Overall, 25 players (28%) reported body shaving (i.e., shaving an area of the body other than the face). Players reported shaving the following sites: chest, 12 players; groin, 7; arms, 6; legs, 2; abdomen, 2; ankle/foot, 2; and axillae, 1. Seven of these 25 players shaved 2 sites. Players who reported body shaving were 6.1 times more likely to develop MRSA infections. Shaving genitals or the groin was associated with a higher infection risk (43%) than shaving other body sites (RR, 9.3; 95% CI, 2.3–37.6). Three of 4 players with infections of covered sites (areas normally covered by the football uniform, including hips and thighs) had recently shaved these areas. The fourth player reported shaving the affected area before the start of camp. No case patients reported sharing razors. As with turf burns, additive interaction was seen between player position and body shaving, suggesting that players in high-risk positions increased their risk by body shaving (table 2).

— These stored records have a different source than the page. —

-- ==== Sys2Proof/Tests/Slice0.lean ====
section
/-! SUPPORT. Tests: what the checks of WellFormed refuse, the words of the table written out from `30_encoding.md` rule R91,
one step of each command on the worked examples of the spec, and for every statement with hypotheses a state and operands
that meet them (`witness_<statement>`). -/

namespace Sys2Proof.Tests

open Sys2Proof.Machine

/-! ## Helpers -/

/-- Whether an outcome is a next state with a property. -/
def gives (o : Host.Outcome State Fault Refusal) (p : State → Bool) : Bool :=
  match o with
  | .next t => p t
  | .fault _ => false
  | .refused _ => false

/-- The reset state of a block with unbounded queues. -/
def idle : State := { State.reset with inDepth := .unbounded, outDepth := .unbounded }

/-- The reset state of a block with queues of one byte. -/
def narrow : State := { State.reset with inDepth := .upTo 0, outDepth := .upTo 0 }

/-- The buffer `abacadab` of R112's example. -/
def abacadab : List Byte := [0x61, 0x62, 0x61, 0x63, 0x61, 0x64, 0x61, 0x62]

/-- The counters of R112's example, written out. -/
def exampleFreq : FreqTable := setFreq (setFreq (setFreq (setFreq zeroFreq 0x61 4) 0x62 2) 0x63 1) 0x64 1

/-- After HIST of R112's example. -/
def counted : State := { idle with freq := exampleFreq, total := 8 }

/-- The node table of R121's example, written out. -/
def exampleNodes : NodeTable :=
  setNode (setNode (setNode (setNode (setNode (setNode (setNode noNodes
    97 (Node.mkLeaf 0x61 4)) 98 (Node.mkLeaf 0x62 2)) 99 (Node.mkLeaf 0x63 1)) 100 (Node.mkLeaf 0x64 1))
    256 (Node.mkInner 99 100 2)) 257 (Node.mkInner 98 256 4)) 258 (Node.mkInner 97 257 8)

/-- The code table of R131's example, written out. -/
def exampleCodes : CodeTable :=
  setCode (setCode (setCode (setCode noCodes
    0x61 { valid := true, len := 1, bits := 0b0 }) 0x62 { valid := true, len := 2, bits := 0b10 })
    0x63 { valid := true, len := 3, bits := 0b110 }) 0x64 { valid := true, len := 3, bits := 0b111 }

/-- With the tree of R121's example. -/
def built : State := { counted with node := exampleNodes, root := 258, nnodes := 7 }

/-- With the codes of R131's example. -/
def coded : State := { built with code := exampleCodes }

/-- Queued input and the operand registers. -/
def withInput (s : State) (bs : List Byte) (len count : Word) : State := { s with inq := bs, len := len, count := count }

/-- The serialized tree of R161's example. -/
def exampleSer : List Byte := [0x00, 0x01, 0x61, 0x00, 0x01, 0x62, 0x00, 0x01, 0x63, 0x01, 0x64]

/-- A block in the error state, with a dropped write. -/
def failed : State := { idle with err := true, errCode := 1, errInfo := 9, ovr := true }

/-- A HIST of two bytes that is still waiting for them. -/
def waiting : State := { idle with curCmd := 0x2, lenL := 2, busy := true }

/-! ## Words and decoding -/

/-- R90: a bit in 63:8. -/
theorem test_wellFormed_refuses_reserved : CommandWord.reservedIsZero 0x0000000000000103 = false ∧
    CommandWord.wellFormed 0x8000000000000001 = false := by decide

/-- R94: opcodes 0x00 and 0x09 to 0xFF. -/
theorem test_wellFormed_refuses_opcodes : CommandWord.opcodeIsListed 0x0 = false ∧
    CommandWord.opcodeIsListed 0x9 = false ∧ CommandWord.wellFormed 0xFF = false := by decide
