-- ==== Sys2Proof/WellFormed.lean ====
section
/-! DEFINITION. Well-formed instructions (30_encoding.md R88): the one check is that a `SPLITDEC` has a `FRAGCOUNT` other than 0. -/

namespace Sys2Proof

/-- R88: `FRAGCOUNT` 0 is illegal in a `SPLITDEC`; every other field value of R89 is legal. -/
def Instr.wf : Instr → Bool
  | .dec16 _ _ | .dec32 _ _ | .dec8 _ _ => true
  | .enc16 _ _ | .enc32 _ _ | .enc8 _ _ => true
  | .splitDec16 _ n | .splitDec32 _ n | .splitDec8 _ n => n != 0
  | .fname | .chunk => true

end Sys2Proof
end

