-- ==== Sys2Proof/Decode.lean ====
section
/-! DEFINITION. Decoding of a command word, total on all 2^32 words (30_encoding.md R95), with a name for every rejection; the encoder; the opcode map as rows of mask and match (R90). -/

namespace Sys2Proof

/-! The fields of format C (R87). -/

/-- R81: `OPC` = `CMD[3:0]`. -/
def fieldOpc (c : CmdWord) : BitVec 4 := c.extractLsb' 0 4
/-- R82: `MODE` = `CMD[5:4]`. -/
def fieldMode (c : CmdWord) : BitVec 2 := c.extractLsb' 4 2
/-- R83: `LE` = `CMD[6]`. -/
def fieldLe (c : CmdWord) : Bool := c.getLsbD 6
/-- R84: `DUP` = `CMD[7]`. -/
def fieldDup (c : CmdWord) : Bool := c.getLsbD 7
/-- R85: `LIM` = `CMD[8]`. -/
def fieldLim (c : CmdWord) : Bool := c.getLsbD 8
/-- R86: `CMD[15:9]`, reserved. -/
def fieldRsv0 (c : CmdWord) : BitVec 7 := c.extractLsb' 9 7
/-- R88: `FRAGCOUNT` = `CMD[23:16]`. -/
def fieldFragcount (c : CmdWord) : BitVec 8 := c.extractLsb' 16 8
/-- R86: `CMD[31:24]`, reserved. -/
def fieldRsv1 (c : CmdWord) : BitVec 8 := c.extractLsb' 24 8

/-- Why R95 calls a word illegal (the rows V84 to V96 of 95_test_vectors.md name the same causes). -/
inductive Illegal where
  /-- R86: a bit of `CMD[31:24]` or `CMD[15:9]` is set. -/
  | reservedBits
  /-- R81: `OPC` is 0 or 6 to 15. -/
  | reservedOpc
  /-- R82: `MODE` is 3. -/
  | reservedMode
  /-- R89: a field the operation does not use is not 0. -/
  | unusedField
  /-- R88: `FRAGCOUNT` is 0 in a `SPLITDEC`. -/
  | zeroFragcount
  deriving DecidableEq, Repr

/-- R95 (4): `OPC` 1. -/
def decodeDec (c : CmdWord) : Except Illegal Instr :=
  if fieldMode c = 3 then .error .reservedMode
  else if fieldDup c || fieldFragcount c != 0 then .error .unusedField
  else if fieldMode c = 0 then .ok (.dec16 (fieldLe c) (fieldLim c))
  else if fieldMode c = 1 then .ok (.dec32 (fieldLe c) (fieldLim c))
  else .ok (.dec8 (fieldLe c) (fieldLim c))

/-- R95 (5): `OPC` 2. -/
def decodeEnc (c : CmdWord) : Except Illegal Instr :=
  if fieldMode c = 3 then .error .reservedMode
  else if fieldLim c || fieldFragcount c != 0 then .error .unusedField
  else if fieldMode c = 0 then .ok (.enc16 (fieldLe c) (fieldDup c))
  else if fieldMode c = 1 then .ok (.enc32 (fieldLe c) (fieldDup c))
  else .ok (.enc8 (fieldLe c) (fieldDup c))

/-- R95 (6): `OPC` 3. -/
def decodeSplit (c : CmdWord) : Except Illegal Instr :=
  if fieldMode c = 3 then .error .reservedMode
  else if fieldDup c || fieldLim c then .error .unusedField
  else if fieldFragcount c = 0 then .error .zeroFragcount
  else if fieldMode c = 0 then .ok (.splitDec16 (fieldLe c) (fieldFragcount c))
  else if fieldMode c = 1 then .ok (.splitDec32 (fieldLe c) (fieldFragcount c))
  else .ok (.splitDec8 (fieldLe c) (fieldFragcount c))

/-- R95 (7): `OPC` 4 or 5, whose only legal word is `whole`. -/
def decodeWhole (c whole : CmdWord) (i : Instr) : Except Illegal Instr :=
  if fieldMode c = 3 then .error .reservedMode
  else if c = whole then .ok i
  else .error .unusedField

/-- R95: decoding, total on all 2^32 command words. -/
def decode (c : CmdWord) : Except Illegal Instr :=
  if fieldRsv1 c != 0 || fieldRsv0 c != 0 then .error .reservedBits
  else if fieldOpc c = 1 then decodeDec c
  else if fieldOpc c = 2 then decodeEnc c
  else if fieldOpc c = 3 then decodeSplit c
  else if fieldOpc c = 4 then decodeWhole c 0x00000004 .fname
  else if fieldOpc c = 5 then decodeWhole c 0x00000005 .chunk
  else .error .reservedOpc

/-- The instruction a word of spec/opcode_table.json decodes to: every bit above `nbits` is 0. -/
def decodeTableWord (nbits w : Nat) : Option Instr :=
  match decode (BitVec.ofNat 32 (w % 2 ^ nbits)) with
  | .ok i => some i
  | .error _ => none

/-- R87: a command word laid out from its fields, bit 31 on the left. -/
def packWord (fragcount : BitVec 8) (lim dup le : Bool) (mode : BitVec 2) (opc : BitVec 4) : CmdWord :=
  0#8 ++ fragcount ++ 0#7 ++ BitVec.ofBool lim ++ BitVec.ofBool dup ++ BitVec.ofBool le ++ mode ++ opc

/-- R90: the word of an instruction. -/
def encode : Instr → CmdWord
  | .dec16 le lim => packWord 0 lim false le 0 1
  | .dec32 le lim => packWord 0 lim false le 1 1
  | .dec8 le lim => packWord 0 lim false le 2 1
  | .enc16 le dup => packWord 0 false dup le 0 2
  | .enc32 le dup => packWord 0 false dup le 1 2
  | .enc8 le dup => packWord 0 false dup le 2 2
  | .splitDec16 le n => packWord n false false le 0 3
  | .splitDec32 le n => packWord n false false le 1 3
  | .splitDec8 le n => packWord n false false le 2 3
  | .fname => packWord 0 false false false 0 4
  | .chunk => packWord 0 false false false 0 5

/-- One row of the opcode map (R90). -/
structure OpcodeRow where
  mnemonic : String
  matchBits : CmdWord
  mask : CmdWord
  /-- The three `SPLITDEC` rows also ask for `CMD[23:16]` ≠ 0. -/
  needsCount : Bool
  deriving DecidableEq, Repr

/-- R90: an operation is selected when `CMD & mask` = `match`, for `SPLITDEC` also `FRAGCOUNT` ≠ 0. -/
def OpcodeRow.selects (r : OpcodeRow) (c : CmdWord) : Bool :=
  c &&& r.mask == r.matchBits && (!r.needsCount || fieldFragcount c != 0)

/-- The eleven rows of R90. -/
def opcodeRows : List OpcodeRow :=
  [⟨"DEC16", 0x00000001, 0xFFFFFEBF, false⟩,
   ⟨"DEC32", 0x00000011, 0xFFFFFEBF, false⟩,
   ⟨"DEC8", 0x00000021, 0xFFFFFEBF, false⟩,
   ⟨"ENC16", 0x00000002, 0xFFFFFF3F, false⟩,
   ⟨"ENC32", 0x00000012, 0xFFFFFF3F, false⟩,
   ⟨"ENC8", 0x00000022, 0xFFFFFF3F, false⟩] ++
  [⟨"SPLITDEC16", 0x00000003, 0xFF00FFBF, true⟩,
   ⟨"SPLITDEC32", 0x00000013, 0xFF00FFBF, true⟩,
   ⟨"SPLITDEC8", 0x00000023, 0xFF00FFBF, true⟩,
   ⟨"FNAME", 0x00000004, 0xFFFFFFFF, false⟩,
   ⟨"CHUNK", 0x00000005, 0xFFFFFFFF, false⟩]

end Sys2Proof
end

Training room charts recorded only therapeutic whirlpool use. Chart reviews documented that only 5 players were directed by athletic trainers to use the whirlpool, whereas 38 players reported whirlpool use on the questionnaire. Players who reported sharing the cold whirlpool in the training room with another athlete were 2 times as likely to have an MRSA infection (RR, 2.4; 95% CI, 0.8–7.7), although this difference was not statistically significant. However, for infections of covered sites, risk increased significantly with more-frequent whirlpool sharing. Those who shared the whirlpool ⩾2 times a week were 12 times more likely to have infections due to MRSA on covered sites than were those who never shared the whirlpool (RR, 12.2; 95% CI, 1.4–109.2) (table 3). Infections of covered sites occurred throughout the outbreak, and whirlpool maintenance practices were not altered from those described below until the end of September.

Table 3

Attacks rate of methicillin-resistant Staphylococcus aureus (MRSA), by frequency of shared use of the training room whirlpool, for infections at covered sites only.

Table 3

Attacks rate of methicillin-resistant Staphylococcus aureus (MRSA), by frequency of shared use of the training room whirlpool, for infections at covered sites only.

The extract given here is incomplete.